Problem details →
Those lines of the records that contain "where" are to be located and copied.

----- Records provided -----

-- ==== Sys2Proof/Machine/Rings.lean ====
section
/-! DEFINITION. How a command ring executes its head descriptor: the seven steps of R374, the SEQ check (R375), fencing
(R406, R407), authentication (R394 to R403), batches (R377), waiting commands (R378) and completions (R379). The family
files give each opcode its `OpSpec`; a row of the table then runs `runCommand` with it. -/

namespace Sys2Proof.Machine

/-- A command in its own execution (R374 step 7). -/
structure Cmd where
  fn : Nat
  ring : Nat
  /-- Partition as which it acts. -/
  part : Nat
  desc : Desc
  seq : Nat := 0
  /-- KEY_SLOT and COUNTER, for the key commands (R396). -/
  keySlot : Nat := 0
  counter : Nat := 0
deriving DecidableEq, Repr

/-- What a command's own execution answers: it is over, with status, DETAIL, RESULT and response bytes; or it waits. -/
inductive Out where
  | done (s : State) (status detail result : Nat) (resp : List Byte)
  | wait (s : State) (w : Wait)
deriving DecidableEq, Repr

def Out.ok (s : State) : Out := .done s stOk 0 0 []
def Out.okR (s : State) (result : Nat) : Out := .done s stOk 0 result []
def Out.okResp (s : State) (result : Nat) (resp : List Byte) : Out := .done s stOk 0 result resp
def Out.fail (s : State) (status : Nat) : Out := .done s status 0 0 []

/-- What R382 and the owning chapter say of one opcode. -/
structure OpSpec where
  code : Nat
  /-- Bytes of the single-entry payload, read from its own first fields; `none` when they are malformed. -/
  entryLen : State → Nat → Option Nat
  batch : Bool := false
  /-- "A only" in R382. -/
  aOnly : Bool := false
  /-- It has a response at RESP_ADDR. -/
  reads : Bool := false
  /-- Critical for the partition (R398). -/
  critical : State → Nat → Bool := fun _ _ => false
  /-- Authenticated under IK (R394). -/
  underIk : Bool := false
  /-- Response bytes of one entry, for the check of R376; 0 when the entry will be refused. -/
  respLen : State → Cmd → Nat → Nat := fun _ _ _ => 0
  /-- Its own checks and execution on one entry's payload. -/
  body : State → Cmd → Nat → Out

/-- A payload of a fixed number of bytes. -/
def fixedLen (n : Nat) (_ : State) (_ : Nat) : Option Nat := some n

/-- The opcodes of R382. -/
def knownOpcodes : List Nat :=
  [0x0001, 0x0002, 0x0003, 0x0010, 0x0011, 0x0012, 0x0013, 0x0100, 0x0101, 0x0200, 0x0201, 0x0210, 0x0211, 0x0212]
    ++ [0x0300, 0x0301, 0x0400, 0x0401, 0x0402, 0x0403, 0x0404, 0x0405, 0x0500, 0x0501, 0x0502, 0x0503, 0x0600]
    ++ [0x0601, 0x0602, 0x0610, 0x0611, 0x0612, 0x0613, 0x0620, 0x0621, 0x0622, 0x0623, 0x0700, 0x0710, 0x0711]
    ++ [0x0712, 0x0713, 0x0714, 0x0800, 0x0900, 0x0901, 0x0A00, 0x0A01, 0x0A02, 0x0A03, 0x0A10, 0x0B00, 0x0B01, 0x0B02]

/-- FENCE_CLEAR and ABORT ignore their ORDERED bit (R407). -/
def neverSkipped (op : Nat) : Bool := op == 0x0003 || op == 0x0002

/-! ### Completing -/

/-- The completion entry of a descriptor, at the present device time (R379). -/
def State.compOf (s : State) (d : Desc) (status detail result : Nat) (authed : Bool) (resp : List Byte) : Comp :=
  { seq := d.seq, status := status, authed := authed, opcode := d.opcode, cookie := d.cookie, detail := detail
    result := result % 2 ^ 64, timeS := secOf s.now % 2 ^ 32, timeNs := nsOf s.now
    respAddr := if resp.isEmpty then 0 else d.respAddr, resp := resp }

/-- AUTH_FAIL and MEM_ERR fence the ring, record the command and raise RING_FENCED (R406). -/
def State.fence (s : State) (fn n : Nat) (seq status : Nat) : State :=
  if status == stAuthFail || status == stMemErr then
    (s.updRing fn n fun g =>
      { g with st := if g.st == .running then .fenced else g.st, fenceSeq := seq, fenceStatus := status }).raise
      (s.partOf fn) evRingFenced n (seq + status * 65536)
  else s

/-- Complete a descriptor: its completion entry, then the fence (R379, R406). -/
def State.complete (s : State) (fn n : Nat) (d : Desc) (status detail result : Nat) (authed : Bool)
    (resp : List Byte) : State :=
  (s.pushComp fn n (s.compOf d status detail result authed resp)).fence fn n d.seq status

/-- The ring's memory of an accepted command's outcome (R375). -/
def State.remember (s : State) (fn n : Nat) (seq status detail result : Nat) : State :=
  s.updRing fn n fun g => { g with history := ((seq, status, detail, result) :: g.history).take 1024 }

/-- The replay-window entry of an accepted command takes its final status and RESULT (R402). -/
def State.closeWindow (s : State) (slot : Option (Nat × Nat × Nat)) (status result : Nat) : State :=
  match slot with
  | none => s
  | some (k, ctr, tag) => s.updSlot k fun p =>
      { p with window := p.window.map fun e =>
          if e.counter = ctr ∧ e.tag = tag ∧ !e.done then { e with status := status, result := result, done := true }
          else e }

/-- MODE_STATUS.LAST_STATUS (R32). -/
def State.lastStatus (s : State) (st : Nat) : State := { s with modes := { s.modes with lastStatus := st } }

/-- The command in execution on a ring completes; LAST_STATUS takes the status of a SET_MODE (R32). -/
def State.finish1 (s : State) (fn n : Nat) (run : Running) (status detail result : Nat) (resp : List Byte) : State :=
  let s := if run.desc.opcode = 0x0100 then s.lastStatus status else s
  (((s.updRing fn n fun g => { g with running := none, progStatus := 0 }).remember fn n run.seq status detail
    result).closeWindow run.slot status result).complete fn n run.desc status detail result run.authed resp

/-- Rings whose head waits as a DUPLICATE of an authenticated command (R402): function, ring, its entry. -/
def State.dupWaiters (s : State) (slot : Option (Nat × Nat × Nat)) : List (Nat × Nat × Running) :=
  match slot with
  | none => []
  | some (k, ctr, tag) =>
    s.host.fns.flatMap fun (fn, p) => p.rings.filterMap fun (r, g) =>
      match g.running with
      | some run => if run.wait = .duplicate k ctr tag then some (fn, r, run) else none
      | none => none

/-- Complete a running command, and then the duplicates that waited for it (R402). -/
def State.finish (s : State) (fn n : Nat) (run : Running) (status detail result : Nat) (resp : List Byte) : State :=
  (s.dupWaiters run.slot).foldl (fun s w => s.finish1 w.1 w.2.1 w.2.2 stDuplicate status result [])
    (s.finish1 fn n run status detail result resp)

/-! ### Authentication -/

/-- The key slots of a function (R395). -/
def State.ownSlot (s : State) (fn k : Nat) : Bool := !s.partOn || (if fn = 0 then k < 4 else 4 ≤ k)

/-- The install key (R394). -/
def State.installKey (s : State) : List Byte :=
  cmac s.sec.kek (0x01 :: List.replicate 15 0) ++ cmac s.sec.kek (0x02 :: List.replicate 15 0)

/-- The message that a tag covers (R399). -/
def State.tagMessage (s : State) (d : Desc) (payload : Nat) : List Byte :=
  let raw := leBytes 64 d.raw.toNat
  let desc := raw.take 4 ++ List.replicate 2 0 ++ slice raw 6 2 ++ List.replicate 8 0 ++ slice raw 16 4
    ++ List.replicate 12 0 ++ raw.drop 32
  leBytes 8 Config.serial.toNat ++ leBytes 8 s.sec.nonce.toNat ++ desc ++ (leBytes 64 (d.ext.getD 0).toNat).take 16
    ++ (if d.inline then [] else leBytes d.payloadLen payload)

/-- The number of a tag or CMAC, byte 0 least significant, as TAG of R373 holds it. -/
def tagNat (bs : List Byte) : Nat := leNat bs

/-- Outcome of step 5 of R374. -/
inductive AuthRes where
  | pass (s : State) (authed : Bool) (slot : Option (Nat × Nat × Nat))
  | refuse (s : State) (status : Nat) (authed : Bool)
  | dup (s : State) (e : WinEntry) (k : Nat)
deriving DecidableEq, Repr

/-- Count an outcome in the security set of a slot: 0 accepted, 1 AUTH_FAIL, 2 REPLAY, 3 DUPLICATE (R401, R416). -/
def State.countAuth (s : State) (k item : Nat) : State := s.bump ⟨0x17, 0, item⟩ k

/-- AUTH_REJECTED with slot, ring, SEQ and status (R416). -/
def State.raiseRejected (s : State) (fn n slot seq status : Nat) : State :=
  s.raise (s.partOf fn) evAuthRejected slot (n + seq * 256 + status * 2 ^ 24)

/-- Steps 1 to 5 of R401. -/
def State.authenticate (s : State) (fn n : Nat) (d : Desc) (payload : Nat) (critical underIk : Bool) : AuthRes :=
  if !critical && !d.auth then .pass s false none
  else if !d.auth || !s.ownSlot fn d.keySlot then .refuse (s.raiseRejected fn n 0xFF d.seq stAuthFail) stAuthFail false
  else
    let k := d.keySlot
    let key := if underIk then (if s.sec.fuseState = 2 then some s.installKey else none) else (s.slot k).key
    match key with
    | none => .refuse ((s.countAuth k 1).raiseRejected fn n k d.seq stAuthFail) stAuthFail false
    | some key =>
      if tagNat (cmac key (s.tagMessage d payload)) ≠ d.tag then
        .refuse ((s.countAuth k 1).raiseRejected fn n k d.seq stAuthFail) stAuthFail false
      else match (s.slot k).window.find? fun e => e.counter = d.counter ∧ e.tag = d.tag with
        | some e => .dup (s.countAuth k 3) e k
        | none =>
          if d.counter ≤ (s.slot k).last then
            .refuse ((s.countAuth k 2).raiseRejected fn n k d.seq stReplay) stReplay true
          else
            .pass ((s.countAuth k 0).updSlot k fun p =>
              { p with last := d.counter
                       window := ({ counter := d.counter, tag := d.tag : WinEntry } :: p.window).take 64 })
              true (some (k, d.counter, d.tag))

-----

Output of the task →
structure Cmd where
inductive Out where
structure OpSpec where
inductive AuthRes where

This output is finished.